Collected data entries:
++++++++
-- ==== Sys2Proof/Certificates/Slice0/Obligations.lean ====
section
/-! DEFINITION. The statements for the provers. Each docstring names the rules it comes from. -/

open Sys2Proof Sys2Proof.Machine

/-! ### Encoding (30_encoding.md) -/

/-- 30_encoding.md R71, R76: decoding the encoding of a well-formed command gives it back, with every operand at every value. -/
def Obligations.EncodeThenDecode : Prop :=
  ∀ i : Instr, i.wellFormed = true → decode (encode i) = .ok i

/-- 30_encoding.md R71, R76, R78: a value that decodes has one meaning, and that meaning's encoding is the value. -/
def Obligations.DecodeThenEncode : Prop :=
  ∀ (v : Word) (i : Instr), decode v = .ok i → i.wellFormed = true ∧ encode i = v

/-- 30_encoding.md R71, R72: decoding is total, a value selects a row when `v & mask == match`, and a value that selects none is
ILLEGAL. -/
def Obligations.DecodeSelectsTableRow : Prop :=
  ∀ v : Word,
    (v &&& 0xFFFFFFFFFFFFFFFF#64 = 0x0#64 ↔ decode v = .ok .nop) ∧
    (v &&& 0xFFFFFFFF0000FFFF#64 = 0x1#64 ↔ decode v = .ok (.init (v.extractLsb' 16 16))) ∧
    (v &&& 0xFFFFFFFFFFFF00FF#64 = 0x2#64 ↔ decode v = .ok (.absorb (v.extractLsb' 8 8))) ∧
    (v &&& 0xFFFFFFFFFFFFF8FF#64 = 0x3#64 ↔ decode v = .ok (.absorbw ((v.extractLsb' 8 3).toNat + 1))) ∧
    (v &&& 0xFFFFFFFFFFFFFFFF#64 = 0x4#64 ↔ decode v = .ok .finalize) ∧
    ((∃ e, decode v = .error e) ↔
      v &&& 0xFFFFFFFFFFFFFFFF#64 ≠ 0x0#64 ∧ v &&& 0xFFFFFFFF0000FFFF#64 ≠ 0x1#64 ∧ v &&& 0xFFFFFFFFFFFF00FF#64 ≠ 0x2#64 ∧
      v &&& 0xFFFFFFFFFFFFF8FF#64 ≠ 0x3#64 ∧ v &&& 0xFFFFFFFFFFFFFFFF#64 ≠ 0x4#64)

/-- 30_encoding.md R73: the two kinds of ILLEGAL value. -/
def Obligations.IllegalHasTwoKinds : Prop :=
  ∀ v : Word,
    (decode v = .error .unknownOpcode ↔ 5 ≤ v.toNat % 256) ∧
    (decode v = .error .reservedBit ↔ v.toNat % 256 < 5 ∧ ∀ i, decode v ≠ .ok i)

/-- 30_encoding.md R79: the worked encodings. -/
def Obligations.WorkedEncodings : Prop :=
  (decode 0x0000000000000000#64 = .ok .nop ∧ decode 0x0000000000400001#64 = .ok (.init 64) ∧
    decode 0x0000000001000001#64 = .ok (.init 256) ∧ decode 0x0000000002000001#64 = .ok (.init 512) ∧
    decode 0x0000000001010001#64 = .ok (.init 257) ∧ decode 0x0000000000000001#64 = .ok (.init 0) ∧
    decode 0x0000000000006102#64 = .ok (.absorb 0x61) ∧ decode 0x0000000000000703#64 = .ok (.absorbw 8) ∧
    decode 0x0000000000000603#64 = .ok (.absorbw 7) ∧ decode 0x0000000000000004#64 = .ok .finalize) ∧
  (encode .nop = 0x0000000000000000#64 ∧ encode (.init 64) = 0x0000000000400001#64 ∧
    encode (.init 256) = 0x0000000001000001#64 ∧ encode (.init 512) = 0x0000000002000001#64 ∧
    encode (.init 257) = 0x0000000001010001#64 ∧ encode (.init 0) = 0x0000000000000001#64 ∧
    encode (.absorb 0x61) = 0x0000000000006102#64 ∧ encode (.absorbw 8) = 0x0000000000000703#64 ∧
    encode (.absorbw 7) = 0x0000000000000603#64 ∧ encode .finalize = 0x0000000000000004#64) ∧
  (decode 0x0000000000000005#64 = .error .unknownOpcode ∧ decode 0x0000000000016102#64 = .error .reservedBit ∧
    decode 0x0000000101000001#64 = .error .reservedBit)

/-! ### The register window (20_memory.md) -/

/-- 20_memory.md R46, R47, R52: an admitted read returns the register's value by the map, and changes no state of the machine. -/
def Obligations.ReadShowsRegisterMap : Prop :=
  ∀ (s : State) (k : Nat) (rest : List Event), k < 16 →
    ∃ v : Word,
      step { s with agenda := .read (Config.cheBase + 8 * k) 8 :: rest } =
        .next { s with agenda := rest, replies := .value v :: s.replies } ∧
      v.toNat =
        if k = 0 then 0
        else if k = 1 then s.data.toNat
        else if k = 2 then
          (if s.busy then 1 else 0) +
            2 * (match s.phase with
              | .idle => 0
              | .absorb => 1
              | .done => 2
              | .error => 3) +
            8 * (if s.long then 1 else 0)
        else if k = 3 then
          (match s.errcode with
            | .none => 0
            | .cfgInvalid => 1
            | .sequence => 2
            | .badCmd => 3
            | .overrun => 4)
        else if k = 4 then s.outbits.toNat + 65536 * s.ow.toNat
        else if k = 5 then s.pos.toNat
        else if k < 8 then 0
        else if s.phase = .done ∧ k - 8 < s.ow.toNat then (s.dig.cell (k - 8)).toNat
        else 0

/-- 20_memory.md R64: `DIGESTk` shows `DIG[k]` in DONE below `OW`, and 0 in every other case. In DONE the words from `OW` on are 0 in
every coherent state. -/
def Obligations.DigestReadIsGated : Prop :=
  ∀ (s : State) (k : Nat) (rest : List Event), k < 8 →
    step { s with agenda := .read (Config.cheBase + (0x40 + 8 * k)) 8 :: rest } =
      .next { s with
        agenda := rest
        replies := .value (if s.phase = .done ∧ k < s.ow.toNat then s.dig.cell k else 0) :: s.replies } ∧
    (s.Coherent → s.phase = .done → s.ow.toNat ≤ k → s.dig.cell k = 0)

/-- 20_memory.md R53: the window is little-endian. A register's value is its eight bytes, the one at the lowest offset least
significant. -/
def Obligations.WindowIsLittleEndian : Prop :=
  ∀ (s : State) (k : Nat), k < 16 →
    (regValue (regAt (BitVec.ofNat 7 (8 * k))) s).toNat =
      ((List.range 8).map fun j => (windowByte (BitVec.ofNat 7 (8 * k + j)) s).toNat * 256 ^ j).sum

/-- 20_memory.md R49: an access of another width or alignment is a fault of that access, is answered by a bus error, and changes no
state; a read so answered returns 0. That the step records the answer and goes on is the model's choice (assumption 5). -/
def Obligations.BusErrorChangesNothing : Prop :=
  ∀ (s : State) (off width : Nat) (v : Word) (rest : List Event), off < 128 → width ≠ 8 ∨ off % 8 ≠ 0 →
    memRead (BitVec.ofNat 7 off) width s = .error .busError ∧
    memWrite (BitVec.ofNat 7 off) width v s = .error .busError ∧
    step { s with agenda := .read (Config.cheBase + off) width :: rest } =
      .next { s with agenda := rest, replies := .busError 0 :: s.replies } ∧
    step { s with agenda := .write (Config.cheBase + off) width v :: rest } =
      .next { s with agenda := rest, replies := .busError 0 :: s.replies }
++++++++
• WORK ITEM: Check each line of the records for the word "from", then state how many lines have it, as a number only.

• TASK RESPONSE: 2